Klager slikt nog steeds pijnmedicatie. Hij is al tweemaal geopereerd, waarschijnlijk volgt er nog een derde hernia operatie. Het is niet dat klager niet wil werken, maar hij heeft te veel pijn.
De raadsman heeft aangevoerd dat het beroep zich richt tegen het nalatig handelen door de medische dienst. Het lijkt er op dat het hoofd van de medische dienst niemand meer arbeidsongeschikt mocht verklaren. Door het dragen van de werkschoenen kreeg
klager een klapvoet, waardoor hij weer last van zijn rug en zijn benen kreeg.
Hier is hij niet voor behandeld. Sinds zijn binnenkomst in de p.i. Alphen aan den Rijn krijgt hij telkenmale meer medicatie ter bestrijding van pijn voorgeschreven terwijl hij arbeidsongeschikt verklaard had moeten worden. Klager is niet fysiek medisch
onderzocht. Er is niet goed gekeken naar wat klager wel of niet kan in combinatie met wat er daadwerkelijk op een arbeidszaal gebeurt. Uit klagers dossier blijkt dat hij wel naar de arbeidszaal gaat, maar hij wordt dan teruggestuurd omdat hij daar niet
kan rondlopen, hetgeen voor hem noodzakelijk is. Het medisch dossier uit de p.i. Zoetermeer ontbreekt. De medische dienst moet wel rekening houden met de reden waarom een gedetineerde in een eerdere inrichting wel arbeidsongeschikt is verklaard.

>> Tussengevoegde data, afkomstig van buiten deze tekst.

-- ==== Sys2Proof/Safety.lean ====
section
/-! DEFINITION. Safety.lean: what a safe state is, in the terms the statements use: the invariant of the machine, the
message state machine of 44_commands.md R256, what the hidden state knows of the message so far (10_state.md R40), and
what the host can see. -/

namespace Sys2Proof.Machine

/-- The phases from LOAD to ENC, in which no byte of a block is under assembly. -/
def afterBlock : Phase → Bool
  | .LOAD => true
  | .SCHED => true
  | .INIT => true
  | .ROUND => true
  | .ACCUM => true
  | .ENC => true
  | .REST => false
  | .PAD80 => false
  | .PAD00 => false
  | .LEN => false

/-- The values `T` takes in a phase (10_state.md R34, R36). -/
def indexLegal : Phase → BitVec 6 → Prop
  | .SCHED, t => 16 ≤ t.toNat
  | .ROUND, _ => True
  | .ENC, t => t.toNat ≤ 7
  | .REST, t => t = 0
  | .PAD80, t => t = 0
  | .PAD00, t => t = 0
  | .LEN, t => t = 0
  | .LOAD, t => t = 0
  | .INIT, t => t = 0
  | .ACCUM, t => t = 0

/-- The invariant of the machine. -/
structure State.Inv (s : State) : Prop where
  /-- at most one flag is 1 (R30) -/
  oneFlag : s.msgState ≠ none
  /-- a command in progress is one of an open message (R36) -/
  busyOpen : s.PHASE ≠ .REST → s.msgState = some .OPEN
  /-- `T` is in the range of its phase (R34, 20_memory.md R74) -/
  index : indexLegal s.PHASE s.T
  /-- `RET` takes only REST, PAD00 and ENC (R35) -/
  returnPhase : s.RET = .REST ∨ s.RET = .PAD00 ∨ s.RET = .ENC
  /-- LEN fires with `BP = 56` (41_preprocessor.md R147) -/
  lengthPointer : s.PHASE = .LEN → s.BP = 56
  /-- no byte is under assembly while a block is compressed or the digest is encoded (R143, R147) -/
  blockPointer : afterBlock s.PHASE = true → s.BP = 0
  /-- between the commands of an open message `BP = N mod 64` (10_state.md R40) -/
  countPointer : s.OPEN = true → s.PHASE = .REST ∨ (afterBlock s.PHASE = true ∧ s.RET = .REST) →
    s.BP.toNat = s.N.toNat % 64
  /-- ENC is entered with `RET = ENC` (43_encoder.md R214) -/
  encReturn : s.PHASE = .ENC → s.RET = .ENC
  /-- when `DONE = 1` the digest is that of the Hash State (R214, R215) -/
  digestWhole : s.DONE = true → s.DIGEST = encodeDigest s.H
  /-- before encoder step `T`, the first `8·T` characters are written (R214) -/
  digestPart : s.PHASE = .ENC → ∀ k : Nat, ∀ h : k < 64, k < 8 * s.T.toNat → s.DIGEST[k] = (encodeDigest s.H)[k]

/-! ## The message state machine (44_commands.md R256) -/

/-- The value of `STATUS` in a message state (R247). -/
def MsgState.statusValue : MsgState → BitVec 28
  | .IDLE => 0
  | .OPEN => 1
  | .DONE => 2
  | .ERR => 4

/-- CHAR with an element above 255 fails an open message. -/
def MsgState.afterChar (m : MsgState) (c : Elem) : MsgState :=
  if m = .OPEN ∧ 255 < c.toNat then .ERR else m

/-- FINAL closes an open message. -/
def MsgState.afterFinal (m : MsgState) : MsgState := if m = .OPEN then .DONE else m

/-- The message state after a command; a micro-operation is no command and has no row in the table. -/
def MsgState.after (m : MsgState) (i : Instr) : MsgState :=
  match i with
  | .nop => m
  | .start => .OPEN
  | .char c => m.afterChar c
  | .final => m.afterFinal
  | .rdchr _ => m
  | .rdstat => m
  | .clear => .IDLE
  | .pad80 => m
  | .pad00 => m
  | .len => m
  | .load => m
  | .sched => m
  | .init => m
  | .round => m
  | .accum => m
  | .enc => m

/-- The response code of CHAR. -/
def MsgState.answerChar (m : MsgState) (c : Elem) : Rc :=
  if m = .ERR then .INVALID_INPUT
  else if m ≠ .OPEN then .SEQ
  else if 255 < c.toNat then .INVALID_INPUT
  else .OK

/-- The response code of FINAL. -/
def MsgState.answerFinal (m : MsgState) : Rc :=
  if m = .ERR then .INVALID_INPUT else if m ≠ .OPEN then .SEQ else .OK

/-- The response code a command is answered with. -/
def MsgState.answer (m : MsgState) (i : Instr) : Rc :=
  match i with
  | .nop => .OK
  | .start => .OK
  | .char c => m.answerChar c
  | .final => m.answerFinal
  | .rdchr _ => if m = .DONE then .OK else .SEQ
  | .rdstat => .OK
  | .clear => .OK
  | .pad80 => .OK
  | .pad00 => .OK
  | .len => .OK
  | .load => .OK
  | .sched => .OK
  | .init => .OK
  | .round => .OK
  | .accum => .OK
  | .enc => .OK

/-- The data a command is answered with in the message state `m`: 28 bits, zero but for RDCHR and RDSTAT. -/
def State.answerData (s : State) (m : MsgState) (i : Instr) : BitVec 28 :=
  match i with
  | .nop => 0
  | .start => 0
  | .char _ => 0
  | .final => 0
  | .rdchr n => if m = .DONE then (readDigest s.DIGEST n).setWidth 28 else 0
  | .rdstat => m.statusValue
  | .clear => 0
  | .pad80 => 0
  | .pad00 => 0
  | .len => 0
  | .load => 0
  | .sched => 0
  | .init => 0
  | .round => 0
  | .accum => 0
  | .enc => 0

/-- The micro-steps of a command after its acceptance at REST (70_reset_and_hazards.md R321). -/
def commandSteps (s : State) (i : Instr) : Nat :=
  match i with
  | .nop => 0
  | .start => 0
  | .char c => if s.ERR = false ∧ s.OPEN = true ∧ c.toNat ≤ 255 ∧ s.BP.toNat = 63 then 115 else 0
  | .final =>
    if s.ERR = false ∧ s.OPEN = true then
      if s.N.toNat % 64 ≤ 55 then 181 - s.N.toNat % 64 else 360 - s.N.toNat % 64
    else 0
  | .rdchr _ => 0
  | .rdstat => 0
  | .clear => 0
  | .pad80 => 0
  | .pad00 => 0
  | .len => 0
  | .load => 0
  | .sched => 0
  | .init => 0
  | .round => 0
  | .accum => 0
  | .enc => 0

/-- The micro-steps of an accepted word; none for a word that spells no command. -/
def microSteps (s : State) (w : Word) : Nat :=
  match decodeWord w with
  | .ok i => commandSteps s i
  | .error _ => 0

/-- The transition table of the sequencer for a phase other than REST: next `PHASE`, `T`, `RET` (10_state.md R36). -/
def sequencerTable (s : State) : Phase × BitVec 6 × Phase :=
  match s.PHASE with
  | .REST => (.REST, 0, s.RET)
  | .PAD80 => if s.BP = 63 then (.LOAD, 0, .PAD00) else (.PAD00, 0, s.RET)
  | .PAD00 => if s.BP = 56 then (.LEN, 0, s.RET) else if s.BP = 63 then (.LOAD, 0, .PAD00) else (.PAD00, 0, s.RET)
  | .LEN => (.LOAD, 0, .ENC)
  | .LOAD => (.SCHED, 16, s.RET)
  | .SCHED => if s.T.toNat < 63 then (.SCHED, s.T + 1, s.RET) else (.INIT, 0, s.RET)
  | .INIT => (.ROUND, 0, s.RET)
  | .ROUND => if s.T.toNat < 63 then (.ROUND, s.T + 1, s.RET) else (.ACCUM, 0, s.RET)
  | .ACCUM => (s.RET, 0, s.RET)
  | .ENC => if s.T.toNat < 7 then (.ENC, s.T + 1, s.RET) else (.REST, 0, s.RET)

/-- What `push(b)` does to the packer, the pointer and the block, by arithmetic (41_preprocessor.md R142). -/
structure Pushed (b : Byte) (s t : State) : Prop where
  /-- shifted left by 8, the new byte in bits 7:0 -/
  packer : t.PK.toNat = (256 * s.PK.toNat + b.toNat) % 2 ^ 32
  pointer : t.BP.toNat = (s.BP.toNat + 1) % 64
  /-- on every fourth push the new word is written, every other element is kept -/
  block : ∀ j : Nat, ∀ h : j < 16,
    t.BLK[j] = if s.BP.toNat % 4 = 3 ∧ j = s.BP.toNat / 4 then t.PK else s.BLK[j]

/-! ## The message so far (10_state.md R40) -/

/-- What the hidden state holds at REST in state OPEN after the message bytes `m` have been accepted. -/
structure State.Tracks (m : List Byte) (s : State) : Prop where
  rest : s.PHASE = .REST
  opened : s.msgState = some .OPEN
  count : s.N = BitVec.ofNat 61 m.length
  pointer : s.BP = BitVec.ofNat 6 m.length
  /-- `H` is the chaining value of the whole blocks so far -/
  chain : s.H = compressAll romHINIT (packWords (m.take (64 * (m.length / 64))))
  /-- the whole words of the block under assembly hold their four bytes each, big-endian -/
  block : ∀ q : Nat, ∀ h : q / 4 < 16, q / 4 < m.length % 64 / 4 →
    byteOf s.BLK[q / 4] (q % 4) = m.getD (64 * (m.length / 64) + q) 0
  /-- the low bytes of `PK` are the bytes of the word under assembly -/
  packer : ∀ q : Nat, q < m.length % 4 →
    byteOf s.PK (4 - m.length % 4 + q) = m.getD (m.length - m.length % 4 + q) 0

/-! ## What the host can see (10_state.md R39, R40) -/

/-- All state but the data registers that reset leaves unspecified (R43) is equal. -/
structure State.SameControl (s u : State) : Prop where
  BP : s.BP = u.BP
  N : s.N = u.N
  OPEN : s.OPEN = u.OPEN
  DONE : s.DONE = u.DONE
  ERR : s.ERR = u.ERR
  PHASE : s.PHASE = u.PHASE
  T : s.T = u.T
  RET : s.RET = u.RET
  OUT : s.OUT = u.OUT
  IN : s.IN = u.IN
  free : s.free = u.free

/-- The responses and the status outputs of a state, or nothing when the machine stopped. -/
def visible : Result → Option (List Word × Bool × Bool × Bool × Bool)
  | .next s => some (s.OUT, s.cmdReady, s.openOut, s.doneOut, s.errOut)
  | .fault _ => none
  | .refused _ => none

end Sys2Proof.Machine
end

De inrichtingsarts heeft zijn standpunt, zoals ingenomen tegenover de medisch adviseur, niet nader toegelicht. Dit standpunt luidt als volgt.
Bij het vaststellen van een eventuele arbeidsongeschiktheid wordt er niet gekeken naar wat iemand niet kan, maar wat de mogelijkheden zijn, de zogenaamde WIA norm.

3. De beoordeling
De beroepscommissie overweegt dat op basis van de stukken en het verhandelde ter zitting vaststaat dat klager in ieder geval in de vorige inrichting van verblijf arbeidsongeschikt is verklaard. De beroepscommissie is van oordeel dat het van zorgvuldige
besluitvorming getuigt, indien de inrichtingsarts zich er in dat geval van vergewist wat in de voorgaande inrichting de reden is geweest klager arbeidsongeschikt te verklaren. Voorts dient de arts, indien hij geen reden ziet een verklaring omtrent
arbeidsongeschiktheid af te geven, op basis van onderzoek bij klager gemotiveerd aan te geven dat maar vooral waarom er thans van het medisch oordeel van de arts van de vorige inrichting wordt afgeweken. In het onderhavige geval is niet gebleken dat
er
een onderzoek bij klager heeft plaatsgehad, terwijl klaarblijkelijk wel aanleiding werd gezien klager meer pijnmedicatie voor te schrijven. Uiteindelijk is klager, maar daar is enige tijd over heen gegaan, alsnog arbeidsongeschikt verklaard.
De beroepscommissie is het voorgaande in samenhang en onderling verband bezien van oordeel dat het handelen van de inrichtingsarts moet worden aangemerkt als in strijd met de in artikel 28 Pm neergelegde norm. Het beroep zal derhalve gegrond worden
verklaard.
Klager zal de na te noemen tegemoetkoming worden toegekend.

4. De uitspraak
De beroepscommissie verklaart het beroep gegrond.
Zij bepaalt de aan klager ten laste van de p.i. Alphen aan den Rijn toekomende tegemoetkoming op € 50,-.

Aldus gegeven door de beroepscommissie voornoemd, bestaande uit
mr. S.B. de Pauw Gerlings - Döhrn, voorzitter, dr.ing. C.J. Ruissen en dr. J.H.A.M.C. Schoenmaeckers, leden, in tegenwoordigheid van mr. I. Lispet, secretaris, op 11 december 2014.